By Harry Cheadle June 23, 2026
A little over 20 years ago, Quentin Ertel walked into the space that would become his bar, Havana Social Club. It was near Tenth and Pike, a former auto showroom that had been taken over by REI, before REI moved out of Capitol Hill. “Part of it was falling down,” Ertel remembers, but there were good bones—pressed tin ceilings high enough that the rooms seemed full of light. There was a sense of “grandeur” about the place that seemed rare to Ertel. Capitol Hill at the time was rougher around the edges, less flush with cash, than it is today, and opening a flashy nightclub in the middle of the neighborhood seemed like a bit of a gamble. “People thought I was a little bit out of my mind to put a bar there,” Ertel says.

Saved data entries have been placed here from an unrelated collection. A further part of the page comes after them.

-- ==== Sys2Proof/Laws/KeepOps.lean ====
section
/-!
SUPPORT. The slices, traps, save images, lane instructions, control and memory instructions keep the canonical form of memory: one lemma per operation.
-/

namespace Sys2Proof.Machine

@[simp] theorem State.nextClk_mem (s : State) (es : List Ev) : (State.nextClk s es).mem = s.mem := rfl

@[simp] theorem ok_memOk (s : State) (h : s.mem.ok = true) : outOk (ok s) := by
  unfold ok
  simp [*]

@[simp] theorem State.hostWrite_memOk (s : State) (a : Nat) (bs : List Byte) (h : s.mem.ok = true) : (s.hostWrite a bs).mem.ok = true := by
  rw [mem_ok_iff] at h ⊢
  exact ⟨⟨h.1.1, swf_ssets _ h.1.2⟩, h.2⟩

@[simp] theorem State.keepXlat_mem (s : State) (x : Xlat) : (State.keepXlat s x).mem = s.mem := by
  unfold State.keepXlat
  (repeat' split) <;> simp [*]

@[simp] theorem State.warm_mem (s : State) (l : Launch) (va : Nat) : (State.warm s l va).mem = s.mem := by
  unfold State.warm
  (repeat' split) <;> simp [*]

@[simp] theorem State.chanServe_mem (s : State) (dpa : Nat) : (State.chanServe s dpa).1.mem = s.mem := by
  simp [State.chanServe]
  (repeat' split) <;> simp_all

@[simp] theorem State.chanTurn_mem (s : State) (t : Tuple) (dpa : Nat) : (State.chanTurn s t dpa).1.mem = s.mem := by
  unfold State.chanTurn
  simp [*]

@[simp] theorem State.chanAlone_mem (s : State) (who : Asker) (dpa n : Nat) : (State.chanAlone s who dpa n).1.mem = s.mem := by
  unfold State.chanAlone
  simp [*]

@[simp] theorem State.chanDone_mem (s : State) (who : Asker) (dpa : Nat) : (State.chanDone s who dpa).mem = s.mem := rfl

@[simp] theorem State.spanDone_mem (s : State) (who : Asker) (dpa n : Nat) : (State.spanDone s who dpa n).mem = s.mem :=
  foldl_mem _ _ _ fun _ _ => rfl

@[simp] theorem State.reachSpan_mem (s : State) (dpa n : Nat) : (State.reachSpan s dpa n).mem = s.mem :=
  foldl_mem _ _ _ fun _ _ => rfl

@[simp] theorem State.reachSave_mem (s : State) (ctx fuel va n : Nat) : (s.reachSave ctx fuel va n).mem = s.mem := by
  induction fuel generalizing s va n with
  | zero => rfl
  | succ fuel ih =>
    unfold State.reachSave
    (repeat' split) <;> simp [ih]

@[simp] theorem State.bwPass_mem (s : State) (l : Nat) (owner : Nat) (n : Nat) : (State.bwPass s l owner n).1.mem = s.mem := by
  unfold State.bwPass
  (repeat' split) <;> simp [*]

@[simp] theorem State.bwDone_mem (s : State) (owner : Nat) : (State.bwDone s owner).mem = s.mem := rfl

@[simp] theorem State.bwFree_mem (s : State) : (State.bwFree s).mem = s.mem := rfl

@[simp] theorem State.bwCharge_mem (s : State) (l : Nat) (n : Nat) : (State.bwCharge s l n).mem = s.mem := rfl

@[simp] theorem State.allocLine_memOk (s : State) (ctx line : Nat) (h : s.mem.ok = true) : (s.allocLine ctx line).mem.ok = true := by
  unfold State.allocLine
  split
  · exact h
  · dsimp only
    generalize Option.isSome _ = c
    cases c <;> exact h

@[simp] theorem State.fillLine_memOk (s : State) (ctx line launch : Nat) (secs : List Nat) (h : s.mem.ok = true) : (s.fillLine ctx line launch secs).mem.ok = true := by
  unfold State.fillLine
  split
  · exact h
  · exact foldl_ok _ _ (fun _ _ h => fillSec_ok _ _ _ _ h) (State.allocLine_memOk s ctx line h)

@[simp] theorem State.bring_memOk (s : State) (who : Asker) (ctx line launch : Nat) (need : List Nat) (h : s.mem.ok = true) : (s.bring who ctx line launch need).1.mem.ok = true := by
  unfold State.bring
  dsimp only
  (repeat' split) <;> simp [h]

@[simp] theorem State.writeBack_memOk (s : State) (x : L2Line) (h : s.mem.ok = true) : (s.writeBack x).mem.ok = true := by
  unfold State.writeBack
  dsimp only
  split
  · exact backLine_ok x (by simpa using h)
  · simpa using h

@[simp] theorem State.homeWrite_memOk (s : State) (ctx launch dpa : Nat) (bs : List (Nat × Byte)) (h : s.mem.ok = true) : (s.homeWrite ctx launch dpa bs).mem.ok = true := by
  unfold State.homeWrite
  exact foldl_memOk _ _ _ (fun s l h => lineWrite_ok _ _ _ _ _ (State.allocLine_memOk s ctx l h)) h

@[simp] theorem State.dramWrite_memOk (s : State) (ctx dpa : Nat) (bs : List (Nat × Byte)) (h : s.mem.ok = true) : (s.dramWrite ctx dpa bs).mem.ok = true := by
  unfold State.dramWrite
  exact foldl_ok _ _ (fun _ _ h => put_ok _ _ _ h) h

@[simp] theorem State.pointWrite_memOk (s : State) (ctx launch dpa : Nat) (uam : Bool) (bs : List (Nat × Byte)) (h : s.mem.ok = true) : (s.pointWrite ctx launch dpa uam bs).mem.ok = true := by
  unfold State.pointWrite
  split <;> simp [h]

@[simp] theorem State.mergeComb_memOk (s : State) (c : Comb) (h : s.mem.ok = true) : (s.mergeComb c).mem.ok = true := by
  unfold State.mergeComb
  dsimp only
  split <;> simp [h]

@[simp] theorem State.mergeHeld_memOk (s : State) (dpa n : Nat) (h : s.mem.ok = true) : (s.mergeHeld dpa n).mem.ok = true := by
  unfold State.mergeHeld
  exact foldl_memOk _ _ _ (fun s l h => foldl_memOk _ _ _ (fun s c h => State.mergeComb_memOk s c h) h) h

@[simp] theorem State.spanReady_memOk (s : State) (who : Asker) (ctx launch dpa n : Nat) (uam wr : Bool) (h : s.mem.ok = true) : (s.spanReady who ctx launch dpa n uam wr).1.mem.ok = true := by
  unfold State.spanReady
  apply foldl_fst_memOk
  · intro x a hx
    dsimp only
    (repeat' split) <;> simp [hx]
  · exact h
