@[simp] theorem execSksd_memOk (p : Pfx) (d : BitVec 8) (a : BitVec 8) (kind : BitVec 2) (sp : Bool) (s : State) (h : s.mem.ok = true) : outOk (execSksd p d a kind sp s) := by
  unfold execSksd
  (repeat' split) <;> grind [optOk, outOk, seenOk, seenOk_bind, foldl_mem, foldl_memOk, issue_memOk, State.advance_mem, State.trap_memOk, State.sumWrite_memOk, State.access_memOk]

@[simp] theorem State.lateTrap_memOk (s : State) (p : Pend) (cause : Nat) (detail : Nat) (addr : Nat) (lanes : LaneMask) (h : s.mem.ok = true) : (State.lateTrap s p cause detail addr lanes).mem.ok = true := by
  unfold State.lateTrap
  simp [*]

@[simp] theorem State.wakeRead_mem (s : State) (u : Nat) (unit : Nat) (tag : Nat) : (State.wakeRead s u unit tag).mem = s.mem := rfl

@[simp] theorem State.sumDone_memOk (s : State) (p : Pend) (i : Instr) (mask : LaneMask) (again : Ev) (h : s.mem.ok = true) : (State.sumDone s p i mask again).mem.ok = true := by
  unfold State.sumDone
  dsimp only
  (repeat' split) <;> simp [h]

@[simp] theorem State.halfTrap_memOk (s : State) (i : Iss) (x : U64) (v : Bool) (sp : Bool) (h : s.mem.ok = true) : optOk (State.halfTrap s i x v sp) := by
  simp [State.halfTrap]
  (repeat' split) <;> simp_all

@[simp] theorem halfOp_memOk (sig : Sig) (p : Pfx) (a : BitVec 8) (v : Bool) (sp : Bool) (wr : Bool) (keep : Bool) (region : Bool) (cls : Cls) (act : PendAct) (req : Grp →   Nat →     Iss → State → Nat → List Nat → Tgt → State) (s : State) (hreq : ∀ x0 x1 x2 x3 x4 x5 x6, x3.mem.ok = true → (req x0 x1 x2 x3 x4 x5 x6).mem.ok = true) (h : s.mem.ok = true) : outOk (halfOp sig p a v sp wr keep region cls act req s) := by
  unfold halfOp
  (repeat' split) <;> grind [optOk, outOk, seenOk, seenOk_bind, foldl_mem, foldl_memOk, issue_memOk, State.advanceRegion_mem, State.advance_mem, State.halfTrap_memOk, State.addPend_mem, State.readsDone_memOk, State.access_memOk]

@[simp] theorem State.halfReq_mem (s : State) (i : Iss) (tag : Nat) (a : Nat) (t : Tgt) (kind : ReqKind) (drop : Bool) : (State.halfReq s i tag a t kind drop).mem = s.mem := by
  unfold State.halfReq
  (repeat' split) <;> simp [*]

@[simp] theorem execXadd_memOk (p : Pfx) (d : BitVec 8) (a : BitVec 8) (v : Bool) (sp : Bool) (s : State) (h : s.mem.ok = true) : outOk (execXadd p d a v sp s) := by
  unfold execXadd
  (repeat' split) <;> grind [optOk, outOk, seenOk, seenOk_bind, foldl_mem, foldl_memOk, halfOp_memOk, State.halfReq_mem]

@[simp] theorem execXrnd_memOk (p : Pfx) (d : BitVec 8) (a : BitVec 8) (v : Bool) (sp : Bool) (s : State) (h : s.mem.ok = true) : outOk (execXrnd p d a v sp s) := by
  unfold execXrnd
  simp [*]

@[simp] theorem execXclr_memOk (p : Pfx) (a : BitVec 8) (v : Bool) (sp : Bool) (s : State) (h : s.mem.ok = true) : outOk (execXclr p a v sp s) := by
  unfold execXclr
  simp [*]

@[simp] theorem State.updEngine_mem (s : State) (eng : Nat) (f : Engine → Engine) : (State.updEngine s eng f).mem = s.mem := by
  unfold State.updEngine
  (repeat' split) <;> simp [*]

@[simp] theorem State.accept_mem (s : State) (eng : Nat) (e : Engine) (launch : Nat) (team : Nat) (bs : List Byte) : (State.accept s eng e launch team bs).mem = s.mem := by
  simp [State.accept]
  (repeat' split) <;> simp_all

@[simp] theorem execPush_memOk (d : BitVec 8) (a : BitVec 8) (x : BitVec 4) (s : State) (h : s.mem.ok = true) : outOk (execPush d a x s) := by
  unfold execPush
  (repeat' split) <;> grind [optOk, outOk, seenOk, seenOk_bind, foldl_mem, foldl_memOk, issue_memOk, State.setPark_mem, State.trap_memOk, State.advance_mem, State.upd_mem, State.accept_mem]

@[simp] theorem State.recordTrap_memOk (s : State) (i : Iss) (l : List (Option Tensor)) (h : s.mem.ok = true) : optOk (State.recordTrap s i l) := by
  simp [State.recordTrap]
  (repeat' split) <;> simp_all

@[simp] theorem State.groupCopy_mem (s : State) (i : Iss) (src : Option (BitVec 512)) (pat : U64) (dst : BitVec 512) : (State.groupCopy s i src pat dst).mem = s.mem := rfl

@[simp] theorem execXcp_memOk (p : Pfx) (d : BitVec 4) (a : BitVec 4) (s : State) (h : s.mem.ok = true) : outOk (execXcp p d a s) := by
  unfold execXcp
  (repeat' split) <;> grind [optOk, outOk, seenOk, seenOk_bind, foldl_mem, foldl_memOk, issue_memOk, State.advance_mem, State.recordTrap_memOk, State.groupCopy_mem]

@[simp] theorem execXcpFill_memOk (p : Pfx) (d : BitVec 4) (a : BitVec 8) (s : State) (h : s.mem.ok = true) : outOk (execXcpFill p d a s) := by
  unfold execXcpFill
  (repeat' split) <;> grind [optOk, outOk, seenOk, seenOk_bind, foldl_mem, foldl_memOk, issue_memOk, State.advance_mem, State.recordTrap_memOk, State.groupCopy_mem]

@[simp] theorem execBat_memOk (p : Pfx) (d : BitVec 8) (s : State) (h : s.mem.ok = true) : outOk (execBat p d s) := by
  unfold execBat
  (repeat' split) <;> grind [optOk, outOk, seenOk, seenOk_bind, foldl_mem, foldl_memOk, issue_memOk, State.advance_mem, State.upd_mem]

@[simp] theorem execWbat_memOk (a : BitVec 8) (s : State) (h : s.mem.ok = true) : outOk (execWbat a s) := by
  unfold execWbat
  (repeat' split) <;> grind [optOk, outOk, seenOk, seenOk_bind, foldl_mem, foldl_memOk, issue_memOk, State.setPark_mem, State.advance_mem]

@[simp] theorem recordLoad_memOk (sig : Sig) (p : Pfx) (a : BitVec 8) (k : BitVec 4) (n : Nat) (cls : Cls) (act : PendAct) (hold : Bool) (s : State) (h : s.mem.ok = true) : outOk (recordLoad sig p a k n cls act hold s) := by
  unfold recordLoad
  (repeat' split) <;> grind [optOk, outOk, seenOk, seenOk_bind, foldl_mem, foldl_memOk, issue_memOk, State.advance_mem, State.trap_memOk, State.access_memOk, State.addPend_mem, State.readSpans_memOk, State.setPark_mem]

@[simp] theorem execDld_memOk (p : Pfx) (d : BitVec 4) (a : BitVec 8) (k : BitVec 4) (s : State) (h : s.mem.ok = true) : outOk (execDld p d a k s) := by
  unfold execDld
  simp [*]

@[simp] theorem execFmt_memOk (p : Pfx) (d : BitVec 3) (a : BitVec 8) (k : BitVec 4) (s : State) (h : s.mem.ok = true) : outOk (execFmt p d a k s) := by
  unfold execFmt
  simp [*]

end Sys2Proof.Machine
end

He poured his sweat and cash into turning that space into an elegant bar that recalled a hipster’s vision of pre-revolutionary Cuba. “It was a full-on hail Mary,” he says. Some vendors had deferred their invoices because Ertel didn’t have any more money to pay them, and there was no guarantee Havana Social Club would catch on. The gamble paid off: From opening night onward, Seattleites swarmed into Havana to drink, party, and dance, and the club became one of the anchors of a new version of Capitol Hill. It was where you went when you were going out out, where a night could feel free and maybe a little chaotic.
And now, after 20 years, Havana Social Club is closing, Ertel announced last week. Its last night will be Saturday, June 27, which coincides with PrideFest Capitol Hill, pretty much guaranteeing it will go out with a bang.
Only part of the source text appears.